De heer Ten Broeke (VVD): Mevrouw Wiegman vindt dit een logische stap
voor Servië. Kan zij uitleggen hoe logisch zij het vindt dat er over
Kroatië heel negatieve woorden worden gesproken omdat daar nog een
paar documenten zoek zijn en dat Servië wordt beloond omdat daar twee
oorlogsmisdadigers zoek zijn? Het ene land wordt on hold gezet, het
andere land wordt beloond. Denkt zij dat dit de spanning in de regio
ten goede zal komen?
Mevrouw Wiegman-van Meppelen Scheppink (ChristenUnie): Dit is een heel
gevoelige situatie die wij hebben besproken toen wij het kortgeleden
over uitbreiding hadden. Het blijft lastig wegen, maar wij vonden de
verhouding zoek. Wij hadden het idee dat Kroatië vrij gemakkelijk door
kon stomen, terwijl daar wat kanttekeningen bij te maken zijn. Wij
hebben toen, volgens mij samen met het CDA, de vraag geopperd of de
houding van Nederland ten opzichte van Servië verlengd moet worden, of
dat er ruimte is om die open te breken, gezien de ontwikkelingen en
veranderingen in Servië.
De heer Ten Broeke (VVD): In de conclusies van de Raad die ons net
hebben bereikt, staat ten aanzien van Kroatië op pagina 3: de
samenwerking van het Joegoslaviëtribunaal valt te verbeteren.
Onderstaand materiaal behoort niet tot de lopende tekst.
-- ==== Sys2Proof/Tests/Slice0.lean ====
section
/-! SUPPORT. Tests with results written from the spec: ill-formed terms, words of the encodings (30_encoding), the
vectors of 95_test_vectors, and a witness for the hypotheses of each statement. -/

namespace Sys2Proof.Tests

open Sys2Proof Sys2Proof.Machine

/-! ### Well-formedness -/

/-- A write frame to 0x20, 0x21 or 0x22 is a row of its own, not FRAME_W (R57). -/
theorem test_wellFormed_refuses_named_addresses :
    ¬(Instr.frameW 0x20 1).WellFormed ∧ ¬(Instr.frameW 0x21 1).WellFormed ∧ ¬(Instr.frameW 0x22 1).WellFormed := by
  decide

theorem test_wellFormed_takes_other_addresses :
    (Instr.frameW 0x1F 1).WellFormed ∧ (Instr.frameW 0x23 1).WellFormed ∧ (Instr.frameR 0x20 1).WellFormed := by decide

/-! ### Decoding, from R66, R70, R73 and R76 -/

theorem test_decode_setDataLen : decode (.command 0x01 [.int 8]) = .ok (.setDataLen 8) := by decide
theorem test_decode_setRxNeg : decode (.command 0x02 [.bool true]) = .ok (.setRxNeg true) := by decide
theorem test_decode_setTxNeg : decode (.command 0x03 [.bool true]) = .ok (.setTxNeg true) := by decide
theorem test_decode_setLsbFirst : decode (.command 0x04 [.bool false]) = .ok (.setLsbFirst false) := by decide
theorem test_decode_setIe : decode (.command 0x05 [.bool true]) = .ok (.setIe true) := by decide
theorem test_decode_setAss : decode (.command 0x06 [.bool false]) = .ok (.setAss false) := by decide
theorem test_decode_setDiv : decode (.command 0x07 [.int (-1)]) = .ok (.setDiv (-1)) := by decide
theorem test_decode_setSs : decode (.command 0x08 [.int 0x100]) = .ok (.setSs 256) := by decide
theorem test_decode_wrBank : decode (.command 0x09 [.ints [1, 2]]) = .ok (.wrBank [1, 2]) := by decide
theorem test_decode_reset : decode (.command 0x0A []) = .ok .reset := by decide
theorem test_decode_isBusy : decode (.command 0x0B []) = .ok .isBusy := by decide
theorem test_decode_start : decode (.command 0x0C []) = .ok .start := by decide
theorem test_decode_waitIdle : decode (.command 0x0D []) = .ok .waitIdle := by decide
theorem test_decode_encode :
    decode (.command 0x0E [.int 0, .int 0x20, .int 1]) = .ok (.encodeFrame 0 0x20 1) := by decide
theorem test_decode_transmit : decode (.command 0x0F [.int 0x2001]) = .ok (.transmit 0x2001) := by decide
theorem test_decode_cfgPixel :
    decode (.command 0x10 [.int 1, .int 0, .int 0x0F, .int 1, .int 1, .int 0]) = .ok (.cfgPixel 1 0 0x0F 1 1 0) := by
  decide
/-- `daaaaaaapppppppp` (R73). -/
theorem test_decode_frameW : decode (.frame 0b0111111111111110) = .ok (.frameW 0x7F 0xFE) := by decide
theorem test_decode_frameR : decode (.frame 0b1010001011000000) = .ok (.frameR 0x22 0xC0) := by decide
theorem test_decode_pixAddr : decode (.frame 0b0010000000000001) = .ok (.pixAddr 1) := by decide
theorem test_decode_pixDacLo : decode (.frame 0b0010000100001111) = .ok (.pixDacLo 0x0F) := by decide
/-- `00100010wemmhhhh` (R76): w = 1, e = 0, m = 3, h = 0xA. -/
theorem test_decode_pixCtrl : decode (.frame 0b0010001010111010) = .ok (.pixCtrl true false 3 0xA) := by decide
/-- `AILTR0DDDDDDDD` (R70): A = 1, L = 1, T = 1, D = 8 is 0x2C08 of vector L2.1. -/
theorem test_decode_ctrlCfg :
    decode (.ctrl 0x2C08) = .ok (.ctrlCfg true false true true false 8) := by decide
/-- 0x2D08 of vector L2.1. -/
theorem test_decode_ctrlGo : decode (.ctrl 0x2D08) = .ok (.ctrlGo true false true true false 8) := by decide

theorem test_decode_refuses_unassigned :
    decode (.command 0x00 []) = .error (.illegalCommand 0x00 []) ∧
    decode (.command 0x11 []) = .error (.illegalCommand 0x11 []) ∧
    decode (.command 0x01 [.bool true]) = .error (.illegalCommand 0x01 [.bool true]) := by decide

theorem test_table_words : decodeTableWord 8 0x0C = some .start ∧ decodeTableWord 16 0x2001 = some (.pixAddr 1) ∧
    decodeTableWord 14 0x2110 = some (.ctrlGo true false false false false 16) ∧ decodeTableWord 8 0x11 = none := by decide

/-! ### States -/

/-- Every register name. -/
def allRegs : List Reg := [.ctrl, .divider, .ss, .reset, .busy] ++ dataRegs

/-- INIT of 95, with a link that carries a hundred calls and a peripheral whose registers are 0. -/
def live : State := { State.reset with hw := Hw.launch.cleared, registerMap := allRegs, linkOk := some 100 }

/-- The same with a link whose next call fails. -/
def dead : State := { live with linkOk := some 0 }

/-- The transfer of the initial shadow. -/
def snap0 : Snap := live.hw.snapOf Shadow.reset

/-- A transfer in flight that outlasts twenty scheduling points. -/
def flying : State := { live with hw := { live.hw with engine := .busy snap0 }, ticksLeft := 20 }

/-- The same with a link whose next call fails. -/
def flyingDead : State := { flying with linkOk := some 0 }

/-- A transfer in flight with `n` scheduling points before the one that completes it. -/
def flyingFor (n : Nat) : State := { flying with ticksLeft := n }

/-- A first START has run, and its transfer is over. -/
def started : State := { live with shadow := { Shadow.reset with goBusy := true } }

/-- The next state, if there is one. -/
def after (o : Host.Outcome State Fault Refusal) : Option State :=
  match o with
  | .next s => some s
  | _ => none

/-- What is seen of a next state. -/
def seen {α : Type} (i : Instr) (s : State) (f : State → α) : Option α := (after (exec i s)).map f

/-! ### Instructions: the vectors L2.2 to L2.9 of 95 -/

theorem test_setDataLen_8 : seen (.setDataLen 8) live (fun t => (t.shadow.ctrlWord, t.trace)) = some (0x2008, []) := by
  decide
theorem test_setDataLen_256 : seen (.setDataLen 256) live (fun t => (t.shadow.ctrlWord, t.results)) =
    some (0x2010, [.err (.range .dataLength 256)]) := by decide
theorem test_setRxNeg : seen (.setRxNeg true) live (·.shadow.ctrlWord) = some 0x2210 := by decide
theorem test_setTxNeg : seen (.setTxNeg true) live (·.shadow.ctrlWord) = some 0x2410 := by decide
theorem test_setLsbFirst : seen (.setLsbFirst true) live (·.shadow.ctrlWord) = some 0x2810 := by decide
theorem test_setIe : seen (.setIe true) live (·.shadow.ctrlWord) = some 0x3010 := by decide
theorem test_setAss : seen (.setAss false) live (·.shadow.ctrlWord) = some 0x0010 := by decide

/-- The divider fits at least three bits (R22, R31). -/
theorem eight_le : (8 : Int) ≤ 2 ^ Config.divWidth := by
  have h : 2 ^ 3 ≤ 2 ^ Config.divWidth := Nat.pow_le_pow_right (by omega) (by simp [Config.divWidth])
  exact_mod_cast h
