-- ==== Sys2Proof/Machine/RegMap.lean ====
section
/-! DEFINITION. Every register of BAR0: its offset, reset value, which bits a host may write and how (R19), and who may
write it. Fields whose reset the manual gives as "—" stand at the value of log entry 2. -/

namespace Sys2Proof.Machine

/-- Who may write a register's writable fields. -/
inductive Guard where
  /-- Only the device writes it. -/
  | device
  /-- Either port. -/
  | any
  /-- The steward's port only (R462). -/
  | steward
  /-- The port whose number is the array index. -/
  | port
  /-- The command that writes it applies its own rule of ownership. -/
  | own
  deriving DecidableEq, Repr

/-- A register, or an array of `count` registers `stride` apart. Bits in none of the masks read as zero (R18). -/
structure RegDef where
  base : Nat
  stride : Nat := 8
  count : Nat := 1
  reset : Nat := 0
  ro : Nat := 0
  rw : Nat := 0
  w1c : Nat := 0
  w1s : Nat := 0
  guard : Guard := .device
  deriving DecidableEq, Repr

/-- All 64 bits. -/
def all64 : Nat := 0xFFFFFFFFFFFFFFFF
/-- A mask of bits hi:lo as a number. -/
def mk (hi lo : Nat) : Nat := (2 ^ (hi + 1 - lo) - 1) <<< lo
/-- A read-only counter of 64 bits. -/
def cnt (base : Nat) (count : Nat := 1) (stride : Nat := 8) : RegDef := { base, stride, count, ro := all64 }

/-- TILE block, offsets within the 4 KiB block (chapters 2 to 7, R501). -/
def rowsTile : List RegDef :=
  [ { base := 0x000, stride := 0x20, count := 4, ro := mk 63 63 + mk 53 47 + mk 29 16 + mk 12 0 },   -- CTXn_CS (R79)
    { base := 0x008, stride := 0x20, count := 4, ro := mk 49 32 + mk 16 0 },                          -- CTXn_SP (R80)
    { base := 0x010, stride := 0x20, count := 4, ro := mk 16 0 },                                     -- CTXn_SAVE (R80)
    { base := 0x018, stride := 0x20, count := 4, ro := mk 47 40 + mk 36 24 + mk 23 0 },               -- CTXn_STATE (R81)
    { base := 0x080, ro := mk 31 17 + mk 12 0 },                                                      -- SEQ (R82)
    { base := 0x088, ro := mk 63 61 + mk 59 8 },                                                      -- SWITCH (R83)
    cnt 0x090 9,                                                                                      -- BEAT .. WAIT_FRAME (R84)
    { base := 0x0D8, ro := mk 63 0 },                                                                 -- LOAD (R501)
    { base := 0x100, count := 64, ro := mk 63 62 + mk 55 54 + mk 29 16 + mk 12 0 },                   -- RTk (R85)
    { base := 0x300, ro := mk 63 28 },                                                                -- CUBE_STATE (R116)
    cnt 0x308 2,                                                                                      -- CUBE_MISMATCH, CUBE_ACTIVE
    { base := 0x318, ro := mk 47 32, w1c := mk 63 63, guard := .own },                                -- CAP_STATUS (R119)
    { base := 0x320, ro := mk 13 8 + mk 5 0 },                                                        -- VEC_STATE (R144)
    cnt 0x328,                                                                                        -- VEC_MISMATCH
    { base := 0x330, ro := mk 47 32, w1c := mk 63 63, guard := .own },                                -- LCAP_STATUS (R146)
    cnt 0x338 5,                                                                                      -- LCAP_OP .. LCAP_BEAT (R147)
    { base := 0x360, ro := mk 47 0 },                                                                 -- LCAP_FRAME
    { base := 0x368, ro := mk 31 0 },                                                                 -- RT_PORT (R251)
    { base := 0x370, ro := mk 7 0 },                                                                  -- RT_FWD (R252)
    cnt 0x378 3,                                                                                      -- RT_CORR, RT_DOUBLE, RT_FWDHOLD
    { base := 0x400, stride := 0x10, count := 16, ro := mk 63 57 + mk 55 48 + mk 35 32 + mk 16 0 },   -- WINn_CFG (R179)
    { base := 0x408, stride := 0x10, count := 16, ro := mk 17 0 },                                    -- WINn_BOUND (R180)
    { base := 0x500, reset := 0x10000, rw := mk 23 0, guard := .steward },                            -- SP_CTL (R181)
    cnt 0x508 5,                                                                                      -- SP_CORR .. SP_HOLD (R182)
    { base := 0x530, ro := mk 22 16 + mk 8 0 },                                                       -- SP_REPAIR (R183)
    { base := 0x538, ro := mk 62 54 + mk 51 48 + mk 16 0, w1c := mk 63 63, guard := .own },           -- SHADOW_REC (R184)
    cnt 0x540,                                                                                        -- SHADOW_BEAT
    { base := 0x548, ro := mk 47 0 },                                                                 -- SHADOW_FRAME
    { base := 0x600, count := 64, ro := mk 63 63 + mk 57 45 + mk 39 36 + mk 16 0 },                   -- HDLh (R185)
    cnt 0x800 256 ]                                                                                   -- capture record (R113)

/-- DEV block (R31, R246, R459, R481, R528 to R530, R557). -/
def rowsDev : List RegDef :=
  [ { base := 0x0000, reset := 0xA0071000_00000000, ro := all64 },                                    -- ID (R459), set by RegBoot
    { base := 0x0008, ro := all64 },                                                                  -- SERIAL
    { base := 0x0010, reset := 0x401018101400, ro := mk 48 8 },                                      -- CAP; PORT is the reader's
    { base := 0x0040, ro := mk 63 62 + mk 47 0, w1s := mk 61 59, guard := .own },                     -- STEWARD
    { base := 0x0048, reset := 0x7F00000000, rw := mk 38 32, w1c := mk 6 0, guard := .steward },      -- EVENT
    { base := 0x0100, stride := 0x40, count := 2, rw := mk 63 6, guard := .port },                    -- Pp_REC
    { base := 0x0108, stride := 0x40, count := 2, rw := mk 63 12 + mk 3 0, guard := .port },          -- Pp_CTRL
    { base := 0x0110, stride := 0x40, count := 2, rw := mk 63 12 + mk 4 0, guard := .port },          -- Pp_CQ
    { base := 0x0118, stride := 0x40, count := 2, reset := 50, ro := mk 62 62, rw := mk 9 0, w1c := mk 63 63, guard := .port }, -- Pp_CTL
    { base := 0x0120, stride := 0x40, count := 2, rw := mk 47 30, guard := .port },                   -- Pp_WIN
    { base := 0x0128, stride := 0x40, count := 2, ro := mk 62 0, w1c := mk 63 63, guard := .port },   -- Pp_WINERR
    cnt 0x0130 2 0x40,                                                                                -- Pp_WINCOUNT
    cnt 0x0138 2 0x40,                                                                                -- Pp_CTRL_DONE
    cnt 0x0180 2,                                                                                     -- Pp_CQ_WR
    cnt 0x0190 2,                                                                                     -- Pp_LOST
    { base := 0x0200, stride := 0x10, count := 8, rw := mk 63 63 + mk 57 52 + mk 16 0, guard := .own },  -- CWINw
    { base := 0x0208, stride := 0x10, count := 8, rw := mk 63 16, guard := .own },                    -- CWINw_RANGE
    { base := 0x0300, stride := 0x10, count := 2, ro := mk 63 63, rw := mk 62 60 + mk 10 0, guard := .port }, -- RSTp_CMD
    { base := 0x0308, stride := 0x10, count := 2, ro := mk 15 0 },                                    -- RSTp_STATUS
    { base := 0x0320, reset := 0x8000001000000064, rw := mk 63 63 + mk 39 32 + mk 13 0, guard := .steward }, -- RECOV_CTL
    { base := 0x0400, count := 64, ro := mk 63 58 + mk 47 40 + mk 10 0 },                             -- CTXc (R530)
    { base := 0x1000, count := 16, reset := 0xFCFCFCFCFCFCFCFC, ro := all64 },                        -- ROWMAPn (R31)
    { base := 0x1080, count := 12, ro := mk 7 0 },                                                    -- HSEAMh (R247)
    { base := 0x10E0, count := 12, reset := 12, ro := mk 28 16 + mk 3 0 },                            -- VSEAMv
    { base := 0x1200, reset := 0x70001, ro := all64 },                                                -- TMAN_ID (R245)
    { base := 0x1208, reset := 0x0000200C10080301, ro := mk 47 0 },                                   -- TMAN_NET (R248)
    { base := 0x1400, count := 16, reset := 0xC0C000000, ro := mk 38 32 + mk 30 24 + mk 22 16 + mk 14 8 + mk 4 0 }, -- AVLf
    { base := 0x1500, stride := 0x10, count := 16, ro := 0x1FFF1FFF1FFF1FFF },                        -- ABSENTn_LO (R557)
    { base := 0x1508, stride := 0x10, count := 16, ro := 0x1FFF1FFF1FFF1FFF } ]                       -- ABSENTn_HI

/-- CAD block (R140 to R142, R276 to R279), offsets within the block. -/
def rowsCad : List RegDef :=
  [ { base := 0x0000, reset := 0x00FA0000, rw := mk 31 16 + mk 8 8 + mk 3 0, guard := .steward },     -- TB_CTL
    { base := 0x0008, ro := mk 48 24 + mk 2 0 },                                                      -- TB_STATUS
    cnt 0x0010,                                                                                       -- TB_TIME
    { base := 0x0018, ro := mk 63 63, rw := mk 33 0, guard := .own },                                 -- TB_SET (R277)
    { base := 0x0040, rw := mk 63 63 + mk 47 32 + mk 15 0, guard := .steward },                       -- GRP
    { base := 0x0048, ro := mk 55 0 },                                                                -- FRAME_CFG
    { base := 0x0050, rw := mk 55 0, guard := .steward },                                             -- FRAME_NEXT
    { base := 0x0058, rw := mk 47 0, guard := .own },                                                 -- FRAME_SWITCH
    { base := 0x0060, rw := all64, guard := .own },                                                   -- FRAME_EPOCH
    { base := 0x0068, rw := mk 47 0, guard := .own },                                                 -- FRAME_BASE
    { base := 0x0070, ro := mk 63 63 + mk 47 0 },                                                     -- FRAME_NOW
    { base := 0x0080, reset := 0x1F00000000, rw := mk 63 63 + mk 36 32 + mk 23 0, guard := .steward },-- VOTE_TREE
    cnt 0x0088,                                                                                       -- VOTE_RTT
    { base := 0x0090, ro := mk 63 63 + mk 55 0 },                                                     -- COMMITTED
    { base := 0x0098, ro := mk 51 0 },                                                                -- VOID_LAST
    cnt 0x00A0, cnt 0x00A8,                                                                           -- VOID_COUNT, DROP
    cnt 0x0100 24,                                                                                    -- INPUTk
    { base := 0x8000, stride := 0x40, count := 8, rw := mk 63 63 + mk 53 48 + mk 35 32, guard := .own }, -- SCHn_CTL
    { base := 0x8008, stride := 0x40, count := 8, rw := all64, guard := .own },                       -- SCHn_RATE
    { base := 0x8010, stride := 0x40, count := 8, rw := all64, guard := .own },                       -- SCHn_LEN
    { base := 0x8018, stride := 0x40, count := 8, rw := mk 31 0, guard := .own },                     -- SCHn_STEP
    cnt 0x8020 8 0x40 ]                                                                               -- SCHn_OUT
Dat hoor
ik niet meer ten aanzien van Servië. Daar wordt eerder in positieve
termen over die samenwerking gesproken.
Mevrouw Wiegman-van Meppelen Scheppink (ChristenUnie): Ik heb het
verslag onvoldoende kunnen lezen. Het enige wat ik kan doen, is
reflecteren op hetgeen wij hier kortgeleden hebben besproken, de
opmerkingen die wij als ChristenUnie toen hebben gemaakt, en mij
baseren op hetgeen wij van minister Verhagen tot vanmorgen te horen
hebben gekregen en waarin hij de enigszins gewijzigde houding van
Nederland verklaart. Wij steunen die.